Features of parallel PHOENICS

With the rapid increase in computational power available on desktop machines users are demanding larger and larger computational grids (domain). Even with the fastest machines the time required to run some of these cases to convergence can run into many hours. PHOENICS offers the option of solving the computations quicker by splitting the computational domain into smaller sub-domains each of which can be solved in a separate process, thus significantly reducing the time to the overall solution. This is what is known as parallel PHOENICS.

Historically if a user wanted to make effective parallel calculations then one would have needed to create what was known as a PC-cluster of networked computers. Today one can often obtain sufficient parallel computing power within a single workstation. If one needs to set up a traditional cluster using multiple machines then they should be connected via a fast ethernet switch and be configured to enable TCP/IP socket connections between all computers. For efficient parallel computations it is preferable to have all machines in the cluster with the same specification.

The hardware available changes so quickly it is difficult to make specific recommendations, these would also depend on the budget available and the preferences of your organisation. PHOENICS in general, and the solver in particular, does not require any special graphics capabilities, so in chosing a machine we would recommend spending the extra on faster processors and additional RAM.

When choosing hardware for PHOENICS, a metric that generally gives a decent indication of performance is the available memory bandwidth per CPU core, followed by the number of CPU cores and then other things such as clock frequency or age of the hardware. PHOENICS will run on one core or on however many cores you can provide it. Memory use is proportional to the number of control volumes used and variables solved for and thus hardware requirements can become highly problem dependent.

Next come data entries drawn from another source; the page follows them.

/-! ### Classes of instructions -/

/-- What a segment-loading instruction leaves, `t` being `s` with the segment register loaded: a pop also installs `esp_new`,
LES and its like write their general register (R152). -/
def Instr.afterLoad (i : Instr) (s t : State) : State :=
  match i with
  | .popEs p | .popSs p | .popDs p | .popFs p | .popGs p =>
    { t.loadEsp (s.espAfterPop (widthBytes (s.opSize p))) with eip := s.nextEip i }
  | .les p r m | .lds p r m | .lss p r m | .lfs p r m | .lgs p r m =>
    ({ t with eip := s.nextEip i }).setGpr r (s.opSize p) (s.farPtr p m).1
  | _ => { t with eip := s.nextEip i }

/-- Far transfers, interrupts and IRET: the operations that may load CS, change CPL or switch tasks. -/
def Instr.isTransfer : Instr → Bool
  | .jmpFarPtr _ _ _ | .jmpFarMem _ _ | .callFarPtr _ _ _ | .callFarMem _ _ | .retf _ | .retfImm _ _ => true
  | .iret _ | .int3 _ | .intImm _ _ | .into _ | .hardwareInterrupt _ | .exceptionDelivery => true
  | .movEs _ _ | .movSs _ _ | .movDs _ _ | .movFs _ _ | .movGs _ _ => false
  | .popEs _ | .popSs _ | .popDs _ | .popFs _ | .popGs _ => false
  | .les _ _ _ | .lds _ _ _ | .lss _ _ _ | .lfs _ _ _ | .lgs _ _ _ => false
  | .lldt _ _ | .ltr _ _ | .verr _ _ | .verw _ _ | .sgdt _ _ | .sidt _ _ | .lgdt _ _ | .lidt _ _ => false
  | .arpl _ _ _ | .lar _ _ _ | .lsl _ _ _ => false
  | .movFromCr _ _ _ | .movToCr _ _ _ | .movFromDr _ _ _ | .movToDr _ _ _ => false
  | .cli _ | .sti _ | .pushf _ | .popf _ => false

/-- The operations that may end in a task switch (44_task_switch.md): far JMP and CALL, interrupts, IRET. -/
def Instr.maySwitch : Instr → Bool
  | .jmpFarPtr _ _ _ | .jmpFarMem _ _ | .callFarPtr _ _ _ | .callFarMem _ _ => true
  | .iret _ | .int3 _ | .intImm _ _ | .into _ | .hardwareInterrupt _ | .exceptionDelivery => true
  | .retf _ | .retfImm _ _ => false
  | .movEs _ _ | .movSs _ _ | .movDs _ _ | .movFs _ _ | .movGs _ _ => false
  | .popEs _ | .popSs _ | .popDs _ | .popFs _ | .popGs _ => false
  | .les _ _ _ | .lds _ _ _ | .lss _ _ _ | .lfs _ _ _ | .lgs _ _ _ => false
  | .lldt _ _ | .ltr _ _ | .verr _ _ | .verw _ _ | .sgdt _ _ | .sidt _ _ | .lgdt _ _ | .lidt _ _ => false
  | .arpl _ _ _ | .lar _ _ _ | .lsl _ _ _ => false
  | .movFromCr _ _ _ | .movToCr _ _ _ | .movFromDr _ _ _ | .movToDr _ _ _ => false
  | .cli _ | .sti _ | .pushf _ | .popf _ => false

/-- The forms that may write memory: pushes, SGDT, SIDT, LTR (the Busy bit), ARPL to memory, task switches. -/
def Instr.mayStore : Instr → Bool
  | .jmpFarPtr _ _ _ | .jmpFarMem _ _ | .callFarPtr _ _ _ | .callFarMem _ _ => true
  | .iret _ | .int3 _ | .intImm _ _ | .into _ | .hardwareInterrupt _ | .exceptionDelivery => true
  | .ltr _ _ | .sgdt _ _ | .sidt _ _ | .pushf _ => true
  | .arpl _ (.mem _) _ => true
  | .arpl _ (.reg _) _ => false
  | .retf _ | .retfImm _ _ => false
  | .movEs _ _ | .movSs _ _ | .movDs _ _ | .movFs _ _ | .movGs _ _ => false
  | .popEs _ | .popSs _ | .popDs _ | .popFs _ | .popGs _ => false
  | .les _ _ _ | .lds _ _ _ | .lss _ _ _ | .lfs _ _ _ | .lgs _ _ _ => false
  | .lldt _ _ | .verr _ _ | .verw _ _ | .lgdt _ _ | .lidt _ _ => false
  | .lar _ _ _ | .lsl _ _ _ => false
  | .movFromCr _ _ _ | .movToCr _ _ _ | .movFromDr _ _ _ | .movToDr _ _ _ => false
  | .cli _ | .sti _ | .popf _ => false

/-- Where a storing form that is no transfer stores, as linear addresses and widths: the slot PUSHF pushes, the operand of SGDT
and SIDT, a memory destination of ARPL, the access byte of LTR's descriptor (the address from the operand as LTR read it, whatever
the `Mmu` answered). -/
def Instr.stores (s : State) : Instr → Option (List (Word × Nat))
  | .pushf p =>
    some [(s.stackAddr (s.gpr.esp - BitVec.ofNat 32 (widthBytes (s.opSize p))), widthBytes (s.opSize p))]
  | .sgdt p m | .sidt p m => some [(s.linear p m, 2), (s.linear p m + 2#32, 4)]
  | .arpl p (.mem m) _ => some [(s.linear p m, 2)]
  | .ltr p x => some [(s.busyAddr (s.rm16Asked p x), 1)]
  | _ => none

/-- The general registers an operation that is no transfer may write: a destination register, and ESP for a pop or push. -/
def Instr.writesGpr : Instr → Gpr → Bool
  | .jmpFarPtr _ _ _, _ | .jmpFarMem _ _, _ | .callFarPtr _ _ _, _ | .callFarMem _ _, _ => true
  | .retf _, _ | .retfImm _ _, _ | .iret _, _ | .int3 _, _ | .intImm _ _, _ | .into _, _ => true
  | .hardwareInterrupt _, _ | .exceptionDelivery, _ => true
  | .popEs _, r | .popSs _, r | .popDs _, r | .popFs _, r | .popGs _, r | .pushf _, r | .popf _, r => r == .esp
  | .les _ d _, r | .lds _ d _, r | .lss _ d _, r | .lfs _ d _, r | .lgs _ d _, r => r == d
  | .arpl _ (.reg d) _, r | .lar _ d _, r | .lsl _ d _, r | .movFromCr _ _ d, r | .movFromDr _ _ d, r => r == d
  | .arpl _ (.mem _) _, _ => false
  | .movEs _ _, _ | .movSs _ _, _ | .movDs _ _, _ | .movFs _ _, _ | .movGs _ _, _ => false
  | .lldt _ _, _ | .ltr _ _, _ | .verr _ _, _ | .verw _ _, _ => false
  | .sgdt _ _, _ | .sidt _ _, _ | .lgdt _ _, _ | .lidt _ _, _ => false
  | .movToCr _ _ _, _ | .movToDr _ _ _, _ | .cli _, _ | .sti _, _ => false

/-- The segment register an operation that is no transfer may write. -/
def Instr.writesSeg : Instr → SegName → Bool
  | .movEs _ _, n | .popEs _, n | .les _ _ _, n => n == .es
  | .movSs _ _, n | .popSs _, n | .lss _ _ _, n => n == .ss
  | .movDs _ _, n | .popDs _, n | .lds _ _ _, n => n == .ds
  | .movFs _ _, n | .popFs _, n | .lfs _ _ _, n => n == .fs
  | .movGs _ _, n | .popGs _, n | .lgs _ _ _, n => n == .gs
  | .jmpFarPtr _ _ _, _ | .jmpFarMem _ _, _ | .callFarPtr _ _ _, _ | .callFarMem _ _, _ => true
  | .retf _, _ | .retfImm _ _, _ | .iret _, _ | .int3 _, _ | .intImm _ _, _ | .into _, _ => true
  | .hardwareInterrupt _, _ | .exceptionDelivery, _ => true
  | .lldt _ _, _ | .ltr _ _, _ | .verr _ _, _ | .verw _ _, _ => false
  | .sgdt _ _, _ | .sidt _ _, _ | .lgdt _ _, _ | .lidt _ _, _ => false
  | .arpl _ _ _, _ | .lar _ _ _, _ | .lsl _ _ _, _ => false
  | .movFromCr _ _ _, _ | .movToCr _ _ _, _ | .movFromDr _ _ _, _ | .movToDr _ _ _, _ => false
  | .cli _, _ | .sti _, _ | .pushf _, _ | .popf _, _ => false

/-- The bits of EFLAGS an operation that is no transfer may write (10_state.md R25): ZF for the inspections and ARPL, IF for CLI and
STI, the merge mask for POPF. -/
def Instr.flagMask (s : State) : Instr → Word
  | .arpl _ _ _ | .lar _ _ _ | .lsl _ _ _ | .verr _ _ | .verw _ _ => 0x40
  | .cli _ | .sti _ => 0x200
  | .popf p => mergeMaskFor s.cpl s.iopl (s.opSize p)
  | .jmpFarPtr _ _ _ | .jmpFarMem _ _ | .callFarPtr _ _ _ | .callFarMem _ _ => 0xFFFFFFFF
  | .retf _ | .retfImm _ _ | .iret _ | .int3 _ | .intImm _ _ | .into _ => 0xFFFFFFFF
  | .hardwareInterrupt _ | .exceptionDelivery => 0xFFFFFFFF
  | .movEs _ _ | .movSs _ _ | .movDs _ _ | .movFs _ _ | .movGs _ _ => 0
  | .popEs _ | .popSs _ | .popDs _ | .popFs _ | .popGs _ => 0
  | .les _ _ _ | .lds _ _ _ | .lss _ _ _ | .lfs _ _ _ | .lgs _ _ _ => 0
  | .lldt _ _ | .ltr _ _ | .sgdt _ _ | .sidt _ _ | .lgdt _ _ | .lidt _ _ => 0
  | .movFromCr _ _ _ | .movToCr _ _ _ | .movFromDr _ _ _ | .movToDr _ _ _ | .pushf _ => 0

end Sys2Proof
end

For cluster operation the choice of interconnect may also be very important, but we do not have experience with this or data to quantify this. As a guideline one may look to e.g. university clusters or supercomputers, which almost all employ some sort of high speed, low latency interconnect such as Infiniband or modern Ethernet (> 20 Gbps).

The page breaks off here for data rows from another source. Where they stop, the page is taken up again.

/-! ### What each update writes -/

@[simp] theorem State.setEsp_gpr (s : State) (v : Word) :
    (s.setEsp v).gpr = { s.gpr with esp := s.stack.merge s.gpr.esp v } := rfl
@[simp] theorem State.loadEsp_gpr (s : State) (v : Word) : (s.loadEsp v).gpr = { s.gpr with esp := v } := rfl
@[simp] theorem State.withEflags_eflags (s : State) (v : Word) : (s.withEflags v).eflags = eflagsWrite v := rfl
@[simp] theorem State.withFlag_eflags (s : State) (n : Nat) (b : Bool) :
    (s.withFlag n b).eflags = eflagsWrite (setBit s.eflags n b) := rfl
@[simp] theorem State.setGpr_gpr (s : State) (r : Gpr) (w : Bool) (v : Word) :
    (s.setGpr r w v).gpr = s.gpr.set r (mergeSize w (s.gpr.get r) v) := rfl
@[simp] theorem State.setSeg_seg (s : State) (n : SegName) (r : SegReg) : (s.setSeg n r).seg = s.seg.set n r := by
  cases n <;> rfl
@[simp] theorem State.setSeg_stack_ss (s : State) (r : SegReg) : (s.setSeg .ss r).stack = .ofBig r.big := rfl
theorem State.setSeg_stack (s : State) (n : SegName) (r : SegReg) (h : n ≠ .ss) : (s.setSeg n r).stack = s.stack := by
  cases n <;> first | rfl | exact absurd rfl h
@[simp] theorem State.installSeg_seg (s : State) (n : SegName) (sel : Sel) (d : Desc) :
    (s.installSeg n sel d).seg = s.seg.set n (d.toSeg sel) := by cases n <;> rfl
@[simp] theorem State.installNull_seg (s : State) (n : SegName) (sel : Sel) :
    (s.installNull n sel).seg = s.seg.set n (.null sel) := rfl
@[simp] theorem State.installCs_seg (s : State) (sel : Sel) (d : Desc) (n : Level) :
    (s.installCs sel d n).seg = s.seg.set .cs (d.toSeg (withRpl sel n)) := rfl
@[simp] theorem State.installCs_cpl (s : State) (sel : Sel) (d : Desc) (n : Level) : (s.installCs sel d n).cpl = n := rfl
@[simp] theorem State.enterStack_cpl (s : State) (sel : Sel) (d : Desc) (esp : Word) (n : Level) :
    (s.enterStack sel d esp n).cpl = n := rfl
@[simp] theorem State.enterStack_esp (s : State) (sel : Sel) (d : Desc) (esp : Word) (n : Level) :
    (s.enterStack sel d esp n).gpr = { s.gpr with esp := esp } := rfl
@[simp] theorem State.takeFault_pendingFault (s : State) (f : FaultCode) :
    (s.takeFault f).pendingFault =
      some { vector := f.vector, hasError := f.hasError, errorCode := f.errorCode, returnEip := s.eip } := rfl
@[simp] theorem State.takeFault_cr2 (s : State) (f : FaultCode) : (s.takeFault f).cr2 = f.cr2.getD s.cr2 := rfl
@[simp] theorem Gprs.get_set_same (g : Gprs) (r : Gpr) (v : Word) : (g.set r v).get r = v := by cases r <;> rfl
theorem Gprs.get_set_other (g : Gprs) (r q : Gpr) (v : Word) (h : q ≠ r) : (g.set r v).get q = g.get q := by
  cases r <;> cases q <;> first | rfl | exact absurd rfl h
@[simp] theorem Segs.get_set_same (g : Segs) (n : SegName) (r : SegReg) : (g.set n r).get n = r := by cases n <;> rfl
theorem Segs.get_set_other (g : Segs) (n q : SegName) (r : SegReg) (h : q ≠ n) : (g.set n r).get q = g.get q := by
  cases n <;> cases q <;> first | rfl | exact absurd rfl h

/-! ### Writing back what is there -/

@[simp] theorem State.loadEsp_self (s : State) : s.loadEsp s.gpr.esp = s := rfl

end Sys2Proof.Machine
end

For reference, in our office we currently have some 16-core AMD Threadripper based systems that perform well. What we were looking for when purchasing these CPUs was that they have quad channel memory connections and at least one stick of RAM per channel. Current server hardware like Intel's Xeon Scalable or AMD's Epyc have six and eight memory channels, respectively, and would likely be good choices with a balance 2-4 cores per memory channel.

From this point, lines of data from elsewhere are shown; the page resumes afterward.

-- ==== Sys2Proof/Laws/TaskSwitch.lean ====
section
/-! SUPPORT. What the pieces of a task switch answer: the checks before the commit, the reads and writes of the two TSSs, and that
every load after the commit either succeeds or faults, and changes only the segment caches, LDTR's cache and the stack mask. -/

namespace Sys2Proof.Machine

/-! ### The checks -/

theorem checkTarget_fresh {c : Ctx} (h : c.Fresh) (sel : Sel) (mode : SwitchMode) (d : Desc)
    (hm : c.work.canLookup sel = true) (hg : SwitchTarget c.work sel mode d) : checkTarget sel mode c = .ok d c := by
  obtain ⟨h1, h2, h3, h4, h5, -, -⟩ := hg
  have h6 : decide (d.limit.toNat < 0x67) = false := by simpa using h5
  have h7 : d.kind.isTss = true := by rw [h3]; rfl
  have h8 : (mode != .iret && d.kind == .tss true) = false := by rw [h3]; cases mode <;> rfl
  have h9 : (mode == .iret && d.kind == .tss false) = false := by rw [h3]; cases mode <;> rfl
  have h10 : (d.kind == .tss286) = false := by rw [h3]; rfl
  simp only [checkTarget, bind_apply, h1, raiseIf_false, pure_apply, requireDesc_some h sel _ d hm h2, h4, h7,
    Bool.not_true, raiseIf_not h6, raiseIf_not h8, raiseIf_not h9, h10, refuseIf_false]

theorem checkOutgoing_fresh {c : Ctx} (h1 : c.work.tr.valid = true) (h2 : 0x67 ≤ c.work.tr.limit.toNat) :
    checkOutgoing c = .ok () c := by
  have h3 : decide (c.work.tr.limit.toNat < 0x67) = false := by simpa using h2
  simp only [checkOutgoing, bind_apply, work_apply, h1, Bool.not_true, raiseIf_false, pure_apply, raiseIf_not h3]

/-- The first failing check before the commit is the fault the switch raises; nothing has changed. -/
theorem switchTask_fault {c : Ctx} (h : c.Fresh) (hq : c.work.SystemQuiet) (sel : Sel) (mode : SwitchMode) (ret : Word)
    (err : Option Word) (f : FaultCode) (hf : c.work.switchFault sel mode = some f) :
    switchTask sel mode ret err c = .error (.raise f) c := by
  simp only [State.switchFault] at hf
  have hm := hq.canLookup sel
  by_cases h1 : selTi sel = true
  · simp [h1] at hf; simp [switchTask, checkTarget, h1, hf]
  simp only [Bool.not_eq_true] at h1
  simp only [h1, Bool.false_eq_true, if_false] at hf
  cases hd : c.work.lookup sel with
  | none => simp only [hd] at hf; simp [switchTask, checkTarget, h1, requireDesc_none h sel _ hm hd]; simpa using hf
  | some d =>
    simp only [hd] at hf
    by_cases h2 : d.kind = .tss286
    · simp [h2] at hf
    simp only [h2, if_false] at hf
    have hcheck : checkTarget sel mode c = (do
        raiseIf (!d.kind.isTss) ((fun e => if mode = .iret then FaultCode.ts e else FaultCode.gp e) (errSel sel))
        raiseIf (mode != .iret && d.kind == .tss true) (.gp (errSel sel))
        raiseIf (mode == .iret && d.kind == .tss false) (.ts (errSel sel))
        raiseIf (!d.present) (.np (errSel sel))
        raiseIf (decide (d.limit.toNat < 0x67)) (.ts (errSel sel))
        pure d : Op Desc) c := by
      simp only [checkTarget, bind_apply, h1, raiseIf_false, pure_apply, requireDesc_some h sel _ d hm hd, refuseIf_ne h2]
    simp only [switchTask, bind_apply, hcheck]
    by_cases h3 : d.kind.isTss = true
    case neg => simp [h3] at hf; simp [h3, hf]
    simp only [h3, Bool.not_true, Bool.false_eq_true, if_false, raiseIf_false, pure_apply] at hf ⊢
    by_cases h4 : mode ≠ .iret ∧ d.kind = .tss true
    · simp [h4] at hf; simp [h4, hf]
    have h4' : (mode != .iret && d.kind == .tss true) = false := by simpa using h4
    rw [if_neg h4] at hf
    simp only [raiseIf_not h4', pure_apply]
    by_cases h5 : mode = .iret ∧ d.kind = .tss false
    · simp [h5] at hf; simp [h5, hf]
    have h5' : (mode == .iret && d.kind == .tss false) = false := by simpa using h5
    rw [if_neg h5] at hf
    simp only [raiseIf_not h5', pure_apply]
    by_cases h6 : d.present = true
    case neg => simp [h6] at hf; simp [h6, hf]
    simp only [h6, Bool.not_true, Bool.false_eq_true, if_false, raiseIf_false, pure_apply] at hf ⊢
    by_cases h7 : d.limit.toNat < 0x67
    · have h7' : decide (d.limit.toNat < 0x67) = true := by simpa using h7
      rw [if_pos h7] at hf
      simp only [raiseIf_of h7', raiseFault_apply, Option.some.inj hf]
    have h7' : decide (d.limit.toNat < 0x67) = false := by simpa using h7
    rw [if_neg h7] at hf
    simp only [raiseIf_not h7', pure_apply, checkOutgoing, bind_apply, work_apply]
    by_cases h8 : c.work.tr.valid = true
    case neg => simp [h8] at hf; simp [h8, hf]
    simp only [h8, Bool.not_true, Bool.false_eq_true, if_false, raiseIf_false, pure_apply] at hf ⊢
    by_cases h9 : c.work.tr.limit.toNat < 0x67
    · have h9' : decide (c.work.tr.limit.toNat < 0x67) = true := by simpa using h9
      rw [if_pos h9] at hf
      simp only [raiseIf_of h9', raiseFault_apply, Option.some.inj hf]
    · simp [h9] at hf

/-- A 286 TSS is refused. -/
theorem switchTask_refuses {c : Ctx} (h : c.Fresh) (hq : c.work.SystemQuiet) (sel : Sel) (mode : SwitchMode) (ret : Word)
    (err : Option Word) (d : Desc) (h1 : selTi sel = false) (hd : c.work.lookup sel = some d) (hk : d.kind = .tss286) :
    switchTask sel mode ret err c = .error .refuse c := by
  simp [switchTask, checkTarget, h1, requireDesc_some h sel _ d (hq.canLookup sel) hd, hk]

/-! ### Reads and writes before the commit -/

theorem memRead16_fresh {c : Ctx} (h : c.Fresh) (a : Word) (hr : c.work.canRead false a 2 = true) :
    memRead16 a c = .ok (low16 (c.work.readLin a 2)) c := by
  simp [memRead16, memRead_fresh h _ _ _ hr]

theorem readImage_fresh {c : Ctx} (h : c.Fresh) (hq : c.work.SystemQuiet) (b : Word) :
    readImage b c = .ok (c.work.tssImage b) c := by
  have r : ∀ a n, memRead false a n c = .ok (c.work.readLin a n) c := fun a n => memRead_fresh h _ a n (hq.canRead _ _ _)
  have r16 : ∀ a, memRead16 a c = .ok (low16 (c.work.readLin a 2)) c := fun a => memRead16_fresh h a (hq.canRead _ _ _)
  have step : ∀ {α : Type} {x : Op α} {a : α} (f : α → Op TssImage), x c = .ok a c → (x >>= f) c = f a c := by
    intro α x a f e; simp only [bind_apply, e]
  unfold readImage
  repeat first | refine (step _ (r _ _)).trans ?_ | refine (step _ (r16 _)).trans ?_
  rfl

/-- A context whose planned writes are `ws`, in order, over state `s`, which no access faults in. -/
structure Ctx.Writes (c : Ctx) (s : State) (ws : List (Word × Nat × Word)) : Prop where
  base : c.base = s
  work : c.work = s
  plan : c.plan = planOf ws
  switched : c.switched = false
  answers : c.answers = []

theorem planOf_append (ws vs : List (Word × Nat × Word)) :
    planOf (ws ++ vs) = planOf vs ++ planOf ws := by
  have h : ∀ (vs : List (Word × Nat × Word)) (acc : List (Word × Byte)),
      vs.foldl (fun acc w => (bytesLe w.1 w.2.1 w.2.2).reverse ++ acc) acc = planOf vs ++ acc := by
    intro vs
    induction vs with
    | nil => intro acc; rfl
    | cons v vs ih =>
      intro acc
      rw [List.foldl_cons, ih, show planOf (v :: vs) = _ from ih _]
      simp
  rw [planOf, List.foldl_append, h]
  rfl

theorem writes_start (s : State) (hq : s.SystemQuiet) : (Ctx.start s).Writes s [] := ⟨rfl, rfl, rfl, rfl, hq.answers⟩

theorem Ctx.Writes.memWrite {c : Ctx} {s : State} {ws : List (Word × Nat × Word)} (h : c.Writes s ws) (hq : s.SystemQuiet)
    (a : Word) (n : Nat) (v : Word) :
    ∃ c', memWrite false a n v c = .ok () c' ∧ c'.Writes s (ws ++ [(a, n, v)]) := by
  refine ⟨_, memWrite_ok c h.answers false a n v (by rw [h.base]; exact hq.canWrite _ _), h.base, h.work, ?_, h.switched,
    h.answers⟩
  rw [planOf_append, ← h.plan]
  simp [planOf]

theorem Ctx.Writes.setBusy {c : Ctx} {s : State} {ws : List (Word × Nat × Word)} (h : c.Writes s ws) (hq : s.SystemQuiet)
    (sel : Sel) (b : Bool) :
    ∃ c', setBusy sel b c = .ok () c' ∧ c'.Writes s (ws ++ [s.busyWrite (planOf ws) sel b]) := by
  have hr : memRead false (s.busyAddr sel) 1 c =
      .ok (readLe (fun a => ((planOf ws).lookup a).getD (s.readByte a)) (s.busyAddr sel) 1) c := by
    simp only [memRead_plain h.answers, h.base, h.plan, (State.canRead_iff.1 (hq.canRead false (s.busyAddr sel) 1)).2]
  obtain ⟨c', e, h'⟩ := h.memWrite hq (s.busyAddr sel) 1
    (busyByte (readLe (fun a => ((planOf ws).lookup a).getD (s.readByte a)) (s.busyAddr sel) 1) b)
  exact ⟨c', by simp only [Machine.setBusy, bind_apply, work_apply, h.work, hr, e], h'⟩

When the user connects their machines on their local network, they hope to get accelerations in their calculations using the parallel program. Often this is the case, but sometimes one can see deceleration. To understand the reasons for this deceleration the user should know something about parallel programming. Each parallel CFD program uses decomposition of the computational domain into several sub-domains. The usual number of sub-domains is equal to the number of processors available. Each sub-domain exchanges data with other sub-domains. If many data items are exchanged, then the processors will spend much time in exchanging them and useful time for calculations will be very small. This situation demonstrates an ineffective use of parallel calculations. Effective parallel calculations will result when the time of calculations is significantly more than the time of data exchange. Hence users should use decompositions which have smaller amount of cells on boundaries. Time of data exchange is connected with latency and time for single exchange which are characteristics of the PC-cluster.

Items to note while running of parallel PHOENICS:

The very popular slab-wise solution of hydrodynamics tasks should be abandoned because it leads to a lot of small data exchanges instead of a single exchange of the whole data which the whole-field solution provides. The user should inspect the file q1 to be sure that all variables are run whole-field. This is especially of concern where the turbulence model uses slab-wise solution by default. For example, statement TURMODE(KE) in the Q1 leads to slab-wise solution of several variables. Parallel run of such case is non-effective.
Usually automatic decomposition will give the best decomposition. Sometimes though the user will want to use a non-standard decomposition or one will want to run a case with Multi-Block grid. For this case one should to write the file PARDAT manually. Description of file PARDAT see here.
User should remember that some features of sequential PHOENICS are not implemented in parallel. For example, InForm in sequential PHOENICS allows to link several cells by formulae, parallel PHOENICS does not allow it.